For approximately the past decade, cryptocurrencies were used by those who wanted to transact business anonymously and without oversight or restrictions imposed by any governmental authority.  More recently, the concept of cryptocurrencies has been used to raise capital outside of traditional financial structures.  Indeed, the rise of raising money through the issuance of “virtual tokens” using “Initial Coin Offerings” (“ICOs”) has caused a sharp rise in the prevalence and market value of cryptocurrencies.

Those involved with cryptocurrencies believe that their virtues include stronger security against theft, easier transactions, and insulation from government-induced currency fluctuations, among other things.  But the inescapable reality is that hackers, technical errors, and fraud happen.  In addition, regulators have been taking notice and have been attempting to flex their authority, although the manner in which any given regulation applies to cryptocurrencies is far from certain.  One thing that is certain, is that the cryptocurrency “industry” poses unique and evolving risk.  Given this, the insurance industry is also engaged in attempting address the needs of this emerging market, although underwriters can be expected to rigorously assess the risks posed, and insurance procurement can be a challenge for some.

Regardless, the following is a list of questions that any company engaged in this space should ask itself to determine the lines of insurance it might need and which it should consider.

Does the company need Cyber Insurance?

  1. Does the company provide a technology service that might be subject to errors and omissions? For example, a crypto-currency exchange provides a service to its customers that could be subject to mistake that causes a loss.
  2. Is there a risk of a privacy breach or breach of privacy regulations?
  3. Is there a risk of a security breach with respect to third parties that results in one of the following:
    1. Corruption, destruction or deletion of a third-party’s electronic data?
    2. Disclosure of a third party’s private information?
    3. Theft of a third party’s data?
    4. Failure to prevent the transmission of malicious code into a third party’s network?
  4. Is there a risk of a threat of cyber extortion, such as:
    1. A threat to introduce into, or activate malicious code in, a computer system?
    2. A threat that someone will interrupt a computer system?
    3. A threat that someone will damage or destroy a computer system?
    4. A threat that someone will improperly utilize a computer system or disrupt a network?
  5. Is there a risk that some “network” disruption will cause a loss of business income?

Does the company need Commercial Crime Insurance?

  1. Is there a risk of employee theft?
  2. Is there a risk of vendor theft?
  3. Is there a possibility of loss of money or securities through a fraudulent electronic transfer?
  4. Is there a risk of “identity fraud” – using a company’s or a person’s identity to commit a crime?

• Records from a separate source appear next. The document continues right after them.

/-! ## Small states -/

/-- An untagged line of the chain session. -/
abbrev ln : Hdr := { sess := 0 }
/-- A login key of the tests. -/
abbrev loginKey : KeySlot := ⟨.login, List.replicate 32 0x11⟩
/-- A claimed turret with a login key. -/
abbrev claimed : Turret := { state := .claimed, slots := [(1, loginKey)] }
/-- READY with every supply, sessions 0 and 1 open and session 0 logged in to a turret; turret 0 and 1 claimed, 2 created and 3 revoked. -/
def tur (n : Nat) : State := { State.reset with
  pwr := { l24Valid := true, above19 := true, holdCharged := true, logicOn := true, csin := true }
  sys := { state := .ready, refOn := true, step := 14, tick := 1000000000, epoch := 1 }
  sess := [(0, { isOpen := true, login := some n }), (1, { isOpen := true })]
  tower := { addr := 1 }
  turrets := [(0, claimed), (1, claimed), (2, { state := .created }), (3, { state := .revoked })] }
/-- The Keep's. -/
abbrev keep : State := tur 0
/-- A state in another state of the module. -/
abbrev mode (m : MState) (s : State) : State := { s with sys := { s.sys with state := m } }
/-- A state with a setting written. -/
abbrev num (x : Setting) (v : Int) (s : State) (i : Nat := 0) (j : Nat := 0) : State := s.setVal ⟨x, i, j⟩ (.num v)
/-- A halted module. -/
def halted : State := { mode .halted keep with
  sys := { (mode .halted keep).sys with halt := some { cause := 10, tick := 5, challenge := some 7 } }
  sess := [(0, { isOpen := true })]
  nv := { recs := [(1, { a := ⟨.valid, some 0, .keystore ⟨.opn, [(0, claimed)]⟩, false, 0⟩, b := Slot.init, cur := some false, state := .ok })] } }
/-- One bit of a chain character, sampled alike three times. -/
abbrev rxBit (b : Bool) : RxBit := ⟨b, b, b⟩
/-- A byte on the chain, with 8 data bits, no parity and a stop bit. -/
def wave (c : Byte) : List RxBit := rxBit false :: (List.range 8).map (fun i => rxBit (c.getLsbD i)) ++ [rxBit true]
/-- A byte at the IR receiver at 9 600 baud: a pulse of 1.6 µs for its start bit and for every 0. -/
def irWave (c : Byte) : List IrPulse :=
  ⟨0, 160⟩ :: (((List.range 8).filter fun i => !c.getLsbD i).map fun i => ⟨(i + 1) * 10417, 160⟩)
/-- `HELP` as it has arrived. -/
abbrev helpLine : LineBuf := { entries := [⟨0x48, {}, false⟩, ⟨0x45, {}, false⟩, ⟨0x4C, {}, false⟩, ⟨0x50, {}, false⟩], head := [0x48, 0x45, 0x4C], count := 4, fate := .execute }
/-- A control set on every lane on which a port takes it. -/
abbrev onLanes (q : Port) (k : Byte) (d : List Byte) : List LaneSet := q.ctrlOut k d
/-- A TIME exchange as the downstream end sees it: 20/16 tick there and back, of which the other end held it for 4. -/
def timed : Exchange := ⟨1600, 1620, ctrlLayout 0x12 ([1] ++ beBytes 8 1600 ++ beBytes 3 4)⟩
/-- A TIME exchange as the upstream end sees it. -/
def asked : Exchange := ⟨1620, 1600, ctrlLayout 0x12 ([0] ++ beBytes 8 7 ++ beBytes 3 0)⟩
/-- The echoes to so many of them. -/
def echoes (n : Nat) : List LinkOut :=
  (List.replicate n asked).filterMap fun x => x.request.map fun t => LinkOut.time true t ((x.left16 - x.came16) % 2 ^ 24)
theorem echoes_length : (echoes 64).length = 64 := by decide +kernel
theorem exchanged_asked (h : Nat) : exchanged 1 64 (List.replicate 64 asked) h = some (echoes 64, h) := by
  simp only [exchanged, Nat.one_ne_zero, if_false]
  rw [if_pos ⟨List.length_replicate, echoes_length⟩]
  simp only [echoes]
/-- A free-running module of address 2, one of whose marks is due. -/
abbrev follower (t : Tower) : State := { keep with tower := { t with addr := 2, period := 10000, markStart := some 5 } }
/-- A frame on the one lane of a link of width 1. -/
abbrev frameLanes (f : Frame) (seq : Nat) : List (List Sym) := [kSof :: (f.wire seq).map Sym.d]
/-- A port that is up with a width of 1. -/
abbrev upPort : Port := { state := .up, width := 1, map := [0] }
/-- The deficits after a port has served a class. -/
def afterServe (s : State) (p : Nat) : SMap Int :=
  ((s.serve p ((s.offers p).filter fun o => (s.getPort p).mayStart s.sys.tick o.2)).map (·.2)).getD []
/-- A module whose WATCH entry waits for nothing. -/
def watching : State := { keep with sys := { keep.sys with watchEntry := true } }
/-- A head that has been identified: one tap of 512 columns. -/
abbrev someIdent : Ident := ⟨1, 512, 16, 16, 8, true, true, true, 0, 100, [0, 0, 0, 0], 400, ['E', 'C'], ['1']⟩
/-- A line plan of one phase. -/
abbrev somePlan : Plan := ⟨1000, 1, [1, 0, 0, 0, 0, 0], [1000000, 0, 0, 0, 0, 0], [1000000, 0, 0, 0, 0, 0], [100000, 0, 0, 0, 0, 0]⟩
/-- A module that may enter RUN: head A is configured and READY, and a plan is committed. -/
def canRun : State := { num .headEnable 1 keep with
  heads := [(0, { present := true, state := .ready, v5 := 360, v12 := true, ident := some someIdent })]
  lantern := { plan := some somePlan, committed := true } }
/-- A record of 300 000 000 bytes. -/
def bigData : List Byte := List.replicate 300000000 0
theorem bigData_length : bigData.length = 300000000 := List.length_replicate
/-- A capture buffer above its pause mark. -/
theorem bigFill {u : State} (h : u.capture = { recs := [⟨0, 0, bigData, 0⟩] }) (hm : u.int .capturePauseMark = 80000000) :
    u.int .capturePauseMark < u.fill6 := by
  have e : u.capture.used = 300000000 := by
    simp only [Capture.used, h, List.map_cons, List.map_nil, List.sum_cons, List.sum_nil, bigData_length, Nat.add_zero]
  rw [hm, State.fill6, e]
  decide
/-- An answer waits to be sent on a session. -/
def lineWaits (k : Nat) : State := { keep with sess := [(k, { isOpen := true, out := [{ addr := none, tag := none, body := .ok [] }] })] }
/-- Where a `DO` of session 0 is answered. -/
abbrev r0 : ReplyTo := ⟨0, none, false, some 0, 0⟩
/-- `DO seq.1.now` waits for its pass. -/
def aborting : State := { keep with
  sess := [(0, { isOpen := true, login := some 0, running := some (.seqNow 1, r0) })]
  fe := { urgents := [{ entry := 1, turret := 0, trig := false, replies := [r0] }] } }
/-- `DO valve.03.test` has started its action. -/
def testing : State := { keep with
  sess := [(0, { isOpen := true, login := some 0, running := some (.valveTest 3 100000, r0) })]
  eject := { queue := [{ id := 0, valve := 3, turret := 0, kind := .test, s := 5, e := 50, s0 := 5, stage := .peak, replies := [r0] }] } }
/-- A control set of a type with its data, and the data as the set carries them. -/
def ctlData (d : List Byte) : List Byte := d ++ List.replicate (12 - d.length) 0
/-- The set. -/
def ctl (k : Byte) (d : List Byte) : List Byte := (k :: ctlData d) ++ beBytes 2 (crc16 (k :: ctlData d))
/-- A bypass set: its first byte, its type and its body. -/
def bypass (x k : Byte) (b : List Byte) : List Byte :=
  let h := x :: k :: BitVec.ofNat 8 b.length :: (b ++ List.replicate (32 - b.length) 0)
  h ++ beBytes 2 (crc16 h)
/-- A frame of one byte of payload. -/
abbrev aFrame : Frame := { stream := 1, modAddr := 2, stype := 3, dir := 0, phase := 0, first := true, last := true, len := 1, epoch := 1,
                           count := 0, body := List.replicate 17 0 }
/-- An identity memory (R338): one tap of 512 pixels, type "E", serial "1". -/
def identBytes : List Byte :=
  let b : List Byte := [0x4B, 0x48, 0x44, 0x31, 1, 1, 0, 2, 16, 16, 8, 7, 100, 0] ++ List.replicate 10 0 ++ [0x90, 1] ++
    List.replicate 4 0 ++ [0x45] ++ List.replicate 15 0 ++ [0x31] ++ List.replicate 79 0
  b ++ leBytes 2 (crc16 b)
/-- A module whose port is in a state of its own. -/
abbrev port (p : Nat) (q : Port) : State := { keep with ports := [(p, q)] }
/-- The Keep's stream 5 and its key. -/
abbrev stream (y : Stream) (ty : Int) : State :=
  num .streamTurret 0 (num .streamType ty { keep with ports := [(0, { state := .up })], streams := [(5, y)] } 5) 5
/-- OPEN of stream 5, whose check is the right one. -/
def openMsg (s : State) : KeyMsg := ⟨5, 1, 0, 0, s.ctlCheck 5 0 1 0x10 0 0⟩
/-- A stream whose next generation has been offered. -/
def rekeying : State := stream { isOpen := true, assigned := true, slot0 := some 0, slot1 := some 1, readySent := some (1, 5) } 2
/-- RUN, with a cycle of `somePlan` that lights channel 0 in progress. -/
def lit (l : Lantern) : State := { keep with lantern := { l with plan := some somePlan, cur := some ⟨7, none, 999000000, false, []⟩ }, ledger := { strobe := some (1, 1) } }
/-- A plan that lights no channel, staged. -/
def darkPlan : State := num .lanternMask 0 keep
/-- RUN with head A ACTIVE and its plane of line 7 corrected: 512 columns of turret 0's class-table slot, of which the range given is
turret 0's, and whose active table gives every pixel class 1. -/
def sorted (lo hi : Int) : State :=
  let s := num .classTurret 0 (num .turretXaLo lo (num .turretXaHi hi (mode .run keep)))
  { s with
    heads := [(0, { present := true, state := .active, ident := some someIdent, planeLine := 7, planes := [(0, ⟨List.replicate 8 0, 0⟩)] })]
    lantern := { plan := some somePlan, cur := some ⟨7, some 3, 1000, false, []⟩ }
    track := { slots := [(0, { coef := List.replicate 36 0, bias := List.replicate 6 0 })] }
    ram := [(activeAddr 0 0, 0x11)] }
/-- An object of one line. -/
abbrev anObj : Obj := { id := 4, head := 0, turret := 0, first := 6, last := 6, firstRef := 900, lo := 2, hi := 3, area := 2, areas := [(1, 2)],
                        sumCol := 5, sumLine := 0, flags := 0, captured := false, lastRuns := [(2, 3)] }
/-- RUN with objects to decide. -/
abbrev toDecide (os : List Obj) : State := { mode .run keep with track := { toDecide := os } }
/-- A matched pair. -/
abbrev aPair : Obj := { anObj with dt := 2000000, refB := some 1000000000, c256 := 0, lag256 := 0 }
/-- STACKED geometry, a rule of turret 0 that rejects every object, and valve 0 over the columns of an object. -/
def rejecting : State :=
  (num .trackGeometry 1 (num .valveTurret 0 (toDecide [aPair]))).setVal ⟨.classRule, 0, 0⟩
    (.bytes ([0x81, 1, 0, 1, 0, 0] ++ List.replicate 10 0))
/-- Sealed. -/
abbrev sealed_ (s : State) : State := { s with sys := { s.sys with mode := .sealed } }
/-- Valve 3 has one action. -/
abbrev act (g : ActStage) : Action := { id := 2, valve := 3, turret := 0, kind := .eject, s := 1000000000, e := 1000100000, stage := g, s0 := 1000000000 }
/-- With an owner and its bank's VCOM closed. -/
def acting (a : Action) : State :=
  num .valveTurret 0 { keep with pwr := { keep.pwr with vcom := [(0, true)] }, eject := { queue := [a] } } 3
/-- The base point of P-384, compressed (FIPS 186). -/
def baseP384 : List Byte :=
  [0x03, 0xaa, 0x87, 0xca, 0x22, 0xbe, 0x8b, 0x05, 0x37, 0x8e, 0xb1, 0xc7, 0x1e, 0xf3, 0x20, 0xad, 0x74] ++
  [0x6e, 0x1d, 0x3b, 0x62, 0x8b, 0xa7, 0x9b, 0x98, 0x59, 0xf7, 0x41, 0xe0, 0x82, 0x54, 0x2a, 0x38] ++
  [0x55, 0x02, 0xf2, 0x5d, 0xbf, 0x55, 0x29, 0x6c, 0x3a, 0x54, 0x5e, 0x38, 0x72, 0x76, 0x0a, 0xb7]
theorem baseP384_ok : pointOk .p384 baseP384 = true := by unfold pointOk; decide +kernel
/-- The Keep's MGMT stream 5. -/
def mgmt : State := stream { isOpen := true } typeMgmt
/-- The Keep with a P-256 key in slot 4. -/
def ecKeep : State := { keep with turrets := [(0, { state := .claimed, slots := [(1, loginKey), (4, ⟨.ec256, List.replicate 31 0 ++ [7]⟩)] })] }
/-- A job of the engine that has started under its grant. -/
abbrev pkeJob (op : PkeOp) : PkeJob := { id := 3, turret := 0, op := op, src := .traop r0, started := some 5, granted := true }
/-- A digest job that has started. -/
abbrev digJob (op : DigOp) : DigJob := { id := 3, turret := 0, op := op, src := .traop r0, started := some 5, msg := [1] }
/-- The Keep with handle 2 open. -/
def handle : State := { keep with dome := { turs := [(0, { handles := [(2, ⟨true, .sha384, none, [1]⟩)] })] } }
/-- A control message that bears out its check. -/
theorem ctlGood_of {s : State} {m : KeyMsg} {g k : Nat} (h : m.ctl < ctlLimit) (e : m.check = s.ctlCheck m.stream g 1 k m.phase m.ctl) :
    s.ctlGood m g k = true := by simp [State.ctlGood, h, e]
/-- One that does not. -/
theorem ctlGood_off {s : State} {m : KeyMsg} {g k : Nat} (e : m.check ≠ s.ctlCheck m.stream g 1 k m.phase m.ctl) :
    s.ctlGood m g k = false := by simp [State.ctlGood, e]
/-- An eject queue that is full has no free entry. -/
theorem fullQueue (s : State) (a : Action) (n : Nat) (h : s.isSealed = false) :
    State.freeEntries { s with eject := { queue := List.replicate 4096 a } } n = 0 := by
  simp only [State.freeEntries, List.length_replicate]
  rw [if_neg (by intro e; rw [show s.isSealed = true from e] at h; cases h)]
  rfl
/-- The sum of equal codes. -/
theorem codes_sum (n : Nat) (c : Int) : (List.replicate n c).sum = n * c := by
  induction n with
  | zero => simp
  | succ k ih => rw [List.replicate_succ, List.sum_cons, ih]; push_cast; rw [Int.add_mul]; omega
/-- A state in which the last read of a requester waits for its check. -/
def unchecked (k : Nat) (s : State) : State :=
  s.modReqr k fun q => { q with delivered := 1, pend := [⟨1, 64, .prot, 5, false, 0, 0⟩] }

Does the company need Director’s & Officer’s Liability Insurance?

  1. Is there a risk that a shareholder or investor will allege that an officer or director was guilty of omissions, misstatements, misleading statements, neglect, or breach of duty that resulted in a decrease in the value of stock or other assets such as, possibly, a token?
  2. Is there a risk that a shareholder or investor will bring a claim against the company alleging actual or alleged omissions, misstatements, misleading statements, neglect, or breach of duty that violated securities laws and thereby caused a decrease in value of stock or other assets such as, possibly, a token?
  3. Is there a risk that a shareholder or investor will demand that the company investigate itself for some corporate wrongdoing for the purposes of determining whether the company should prosecute a derivative action?
  4. Is there a risk that a governmental enforcement authority (e.g., SEC, FinCEN) will demand an interview of an officer or director for the purposes of investigating a possible regulatory or other legal violation?

Does the company need Kidnap & Ransom Insurance for some employees?

  1. If company employees, particularly directors and officers, travel with “cold storage” wallets (i.e., wallets that are not on-line but, rather, on thumb-drives, etc.), there could be a risk of kidnap or extortion in some regions.

This is, of course, is not meant to present an exhaustive list of all of the types of insurance that any company might need.  Those determinations can only be made after a very specific assessment of the role that a company is playing in the crypto-currency space and the risks that it faces. Further, there are nuances to all of these lines of coverage, and the specific coverage provided varies among different insurers.  In addition, all companies engaged in the crypto-currency space should expect to undergo fairly rigorous scrutiny by insurance underwriters who will seek to determine, for example, whether a company is at least attempting to be compliant with potentially-applicable regulations and has appropriate safe-guards in place, such as a data security incident response plan.